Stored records
·····

-- ==== Sys2Proof/Machine/Micro.lean ====
section
/-!
DEFINITION. The microcode control store of a stand (chapter 12): the microword's fields (Table MCS.2), what a fetch reads (R317,
R328), how a word sequences (R321 to R323), and the end of a micro-routine (R324 to R327).
-/

namespace Sys2Proof.Machine

/-! ## Micro-coded work (Table MCS.1) -/

/-- The micro-routines: the instructions and the entries that run from the control store. -/
inductive Routine where
  | lmul
  | lshare
  | lconv
  | ldstep
  | lscale
  | ktake
  | lcmp
  | lload
  | lstore
  | lflags
  | spillw
  | fillw
  | claim
  | pendq
  | setpend
  | mbox
  | xfer
  | creq
  | zreq
  | commit
  | trapEntry
  | deliveredEntry
  | interruptEntry
  | keeperRestart
  deriving DecidableEq, Repr

/-- The place of a routine in Table MCS.1. -/
def Routine.number (r : Routine) : Nat :=
  match r with
  | .lmul => 0
  | .lshare => 1
  | .lconv => 2
  | .ldstep => 3
  | .lscale => 4
  | .ktake => 5
  | .lcmp => 6
  | .lload => 7
  | .lstore => 8
  | .lflags => 9
  | .spillw => 10
  | .fillw => 11
  | .claim => 12
  | .pendq => 13
  | .setpend => 14
  | .mbox => 15
  | .xfer => 16
  | .creq => 17
  | .zreq => 18
  | .commit => 19
  | .trapEntry => 20
  | .deliveredEntry => 21
  | .interruptEntry => 22
  | .keeperRestart => 23

/-- The entry address of a routine, in ROM at 0x000 to 0x07F (R319). -/
def Routine.entry (r : Routine) : BitVec 12 := (Config.microEntry r.number).setWidth 12

/-! ## The microword (Table MCS.2) -/

/-- A microword. -/
abbrev MicroWord := BitVec 144

/-- NXT. -/
def microNxt (w : MicroWord) : BitVec 12 := w.extractLsb' 130 12
/-- SEQ. -/
def microSeq (w : MicroWord) : BitVec 3 := w.extractLsb' 127 3
/-- CND. -/
def microCnd (w : MicroWord) : BitVec 6 := w.extractLsb' 121 6
/-- The bank that BNK names: CB, the bank of A, 0x00, or 0x80 (Table MCS.2). -/
def microBank (x : Ctx) (w : MicroWord) : BitVec 8 :=
  match (w.extractLsb' 72 2).toNat with
  | 0 => x.cb
  | 1 => (x.astack.headD 0).extractLsb' 16 8
  | 2 => 0x00
  | _ => 0x80
/-- KON. -/
def microKon (w : MicroWord) : BitVec 18 := w.extractLsb' 54 18
/-- MCT[5], LOAD. -/
def microLoad (w : MicroWord) : Bool := w.getLsbD 53
/-- MCT[4:0]. -/
def microMct (w : MicroWord) : BitVec 5 := w.extractLsb' 48 5
/-- TRP. -/
def microTrp (w : MicroWord) : BitVec 6 := w.extractLsb' 28 6
/-- TRP[5], CONSUME. -/
def microConsume (w : MicroWord) : Bool := w.getLsbD 33
/-- TRP[4:0], the trap code. -/
def microTrap (w : MicroWord) : BitVec 5 := w.extractLsb' 28 5
/-- RSV. -/
def microRsv (w : MicroWord) : BitVec 24 := w.extractLsb' 0 24

/-- A bit vector has an odd number of ones. -/
def oddOnes {w : Nat} (v : BitVec w) : Bool := (List.range w).foldl (fun p k => p != v.getLsbD k) false

/-- PAR holds: even parity over [141:72] and over [71:0]. -/
def microParity (w : MicroWord) : Bool :=
  w.getLsbD 143 == oddOnes (w.extractLsb' 72 70 : BitVec 70) && w.getLsbD 142 == oddOnes (w.extractLsb' 0 72 : BitVec 72)

/-- The SEQ, CND and MCT values that R321 to R323 allow (log entry 46). -/
def microAllowed (w : MicroWord) : Bool :=
  (microCnd w).toNat < 48 && (microSeq w != 7 || 16 ≤ (microCnd w).toNat) && (microLoad w || microMct w == 0)

/-- Check 7 of Table MCS.6 for one microword. -/
def microOk (w : MicroWord) : Bool := microRsv w == 0 && microParity w && microAllowed w

/-! ## A fetch (R317, R328) -/

/-- The address whose word a fetch at `u` reads: the remap table replaces a ROM address that matches an active FROM. -/
def State.microAddr (s : State) (u : BitVec 12) : BitVec 12 :=
  if u.toNat < 0xC00 then (Assoc.lookup (s.mcs.remap.map fun e => (e.1.toNat, e.2)) u.toNat).getD u else u

/-- The word at an address: ROM below 0xC00, patch RAM from there on. -/
def State.microWord (s : State) (a : BitVec 12) : MicroWord :=
  if a.toNat < 0xC00 then Config.microRom a.toNat else Tab.get microDflt s.mcs.ram a.toNat

/-! ## Sequencing (Tables MCS.3 and MCS.4) -/

/-- How a micro-routine ends. -/
inductive MicroEnd where
  /-- Its END word: the instruction or entry has its effect, where no word of patch RAM has run in the routine. -/
  | ended (patched : Bool)
  /-- It has not ended within 4,096 words, and goes on. -/
  | waiting
  /-- A CALL onto 2 held addresses, or a RETURN with none. -/
  | fault
  /-- A PAR mismatch at the sequencer latch, which each retry meets again. -/
  | parity
  /-- The word read is uncorrectable. -/
  | uncorrectable (a : Nat)
  /-- A word with TRP not 0. -/
  | trap (consume : Bool) (code : Nat)
  deriving DecidableEq, Repr

/-- A condition of Table MCS.4. Only 0 and 1 are fixed by the word: the others are free values (log entries 7 and 53). -/
def State.microHolds (s : State) (w : MicroWord) : Bool × State :=
  match (microCnd w).toNat with
  | 0 => (false, s)
  | 1 => (true, s)
  | _ => (Config.freeChoice s.draws, { s with draws := s.draws + 1 })

/-- The micro-counter after MCT: LOAD takes MCT[4:0], or KON[5:0] where that is 0 (R323). -/
def microCount (w : MicroWord) (old : BitVec 6) : BitVec 6 :=
  if !microLoad w then old else if microMct w = 0 then (microKon w).setWidth 6 else (microMct w).setWidth 6

/-- The sequencer after a word at `m.u` with no trap request, under the condition's outcome; or how the routine ends there. The
counter is loaded before COUNT reads it (R321, R322, R323). -/
def MicroSeq.next (m : MicroSeq) (w : MicroWord) (holds : Bool) : MicroSeq × Option MicroEnd :=
  let m := { m with count := microCount w m.count }
  let inc := { m with u := m.u + 1 }
  let go := { m with u := microNxt w }
  match (microSeq w).toNat with
  | 0 => (inc, none)
  | 1 => (go, none)
  | 2 => (if holds then go else inc, none)
  | 3 => (if m.count = 0 then inc else { go with count := m.count - 1 }, none)
  | 4 => if 2 ≤ m.stack.length then (m, some .fault) else ({ go with stack := (m.u + 1) :: m.stack }, none)
  | 5 => match m.stack with
    | [] => (m, some .fault)
    | r :: t => ({ m with u := r, stack := t }, none)
  | 6 => (m, some (.ended m.patched))
  | _ => (if holds then m else inc, none)

/-- The sequencer of an engine. -/
def State.putMicro (s : State) (p : Nat) (m : MicroSeq) : State := s.modEng p fun e => { e with micro := m }

/-- The context of the routine under way. -/
def MicroSeq.owner (m : MicroSeq) : Nat :=
  match m.busy with
  | some r => r.1
  | none => 0

/-- One word of a routine of engine `p`. A remapped word stands at its own address (R328, log entry 53). The working registers, the
sub-code register among them, hold free values: the words that write them have no codes in the manual. -/
def State.microStep (s : State) (p : Nat) : State × Option MicroEnd :=
  let m := (s.eng p).micro
  let a := s.microAddr m.u
  let w := s.microWord a
  if s.mcs.bad.contains (standOf p, a.toNat) then (s, some (.uncorrectable a.toNat))
  else if !microParity w then (s, some .parity)
  else
    let q := s.drawWord
    let m := { m with u := a, work := q.1, patched := m.patched || decide (0xC00 ≤ a.toNat)
                      bank := microBank (s.ctx p m.owner) w }
    if microTrp w ≠ 0 then
      let q := q.2.drawWord
      (q.2.putMicro p { m with count := microCount w m.count, sub := q.1.setWidth 8 },
        some (.trap (microConsume w) (microTrap w).toNat))
    else
      let c := q.2.microHolds w
      let n := m.next w c.1
      (c.2.putMicro p n.1, n.2)

/-- Up to `fuel` words. -/
def State.microRun : (fuel : Nat) → State → Nat → MicroEnd × State
  | 0, s, _ => (.waiting, s)
  | f + 1, s, p =>
    match s.microStep p with
    | (t, some e) => (e, t)
    | (t, none) => t.microRun f p

/-- A micro-routine of context `c` of engine `p`. The ROM's own routine carries out its instruction or entry (R319): with no remap
entry active it ends, unless the word at its entry address is marked uncorrectable (R327). Otherwise the routine runs from its entry
address, word by word, with an empty return stack (log entry 53). One that has not ended goes on where it stands when its
instruction or entry is issued again: nothing is taken within it (R324). -/
def State.microRoutine (s : State) (p c : Nat) (r : Routine) : MicroEnd × State :=
  let m := (s.eng p).micro
  if s.mcs.remap.isEmpty && m.busy.isNone then
    if s.mcs.bad.contains (standOf p, r.entry.toNat) then (.uncorrectable r.entry.toNat, s) else (.ended false, s)
  else
    let m := if m.busy = some (c, r.number) then m
      else { m with u := r.entry, stack := [], patched := false, busy := some (c, r.number) }
    let q := (s.putMicro p m).microRun 4096 p
    match q.1 with
    | .waiting => q
    | e => (e, q.2.modEng p fun e => { e with micro := { e.micro with busy := none } })

/-- A microword that an engine read was corrected (R327). -/
def State.microCorrected (s : State) : State := { s with mcs := { s.mcs with ce := satInc s.mcs.ce } }

end Sys2Proof.Machine
end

·····

> [Task brief] Report how many lines of the data above include "microKon", giving the number and no other words.

> [Answer for this exercise] 2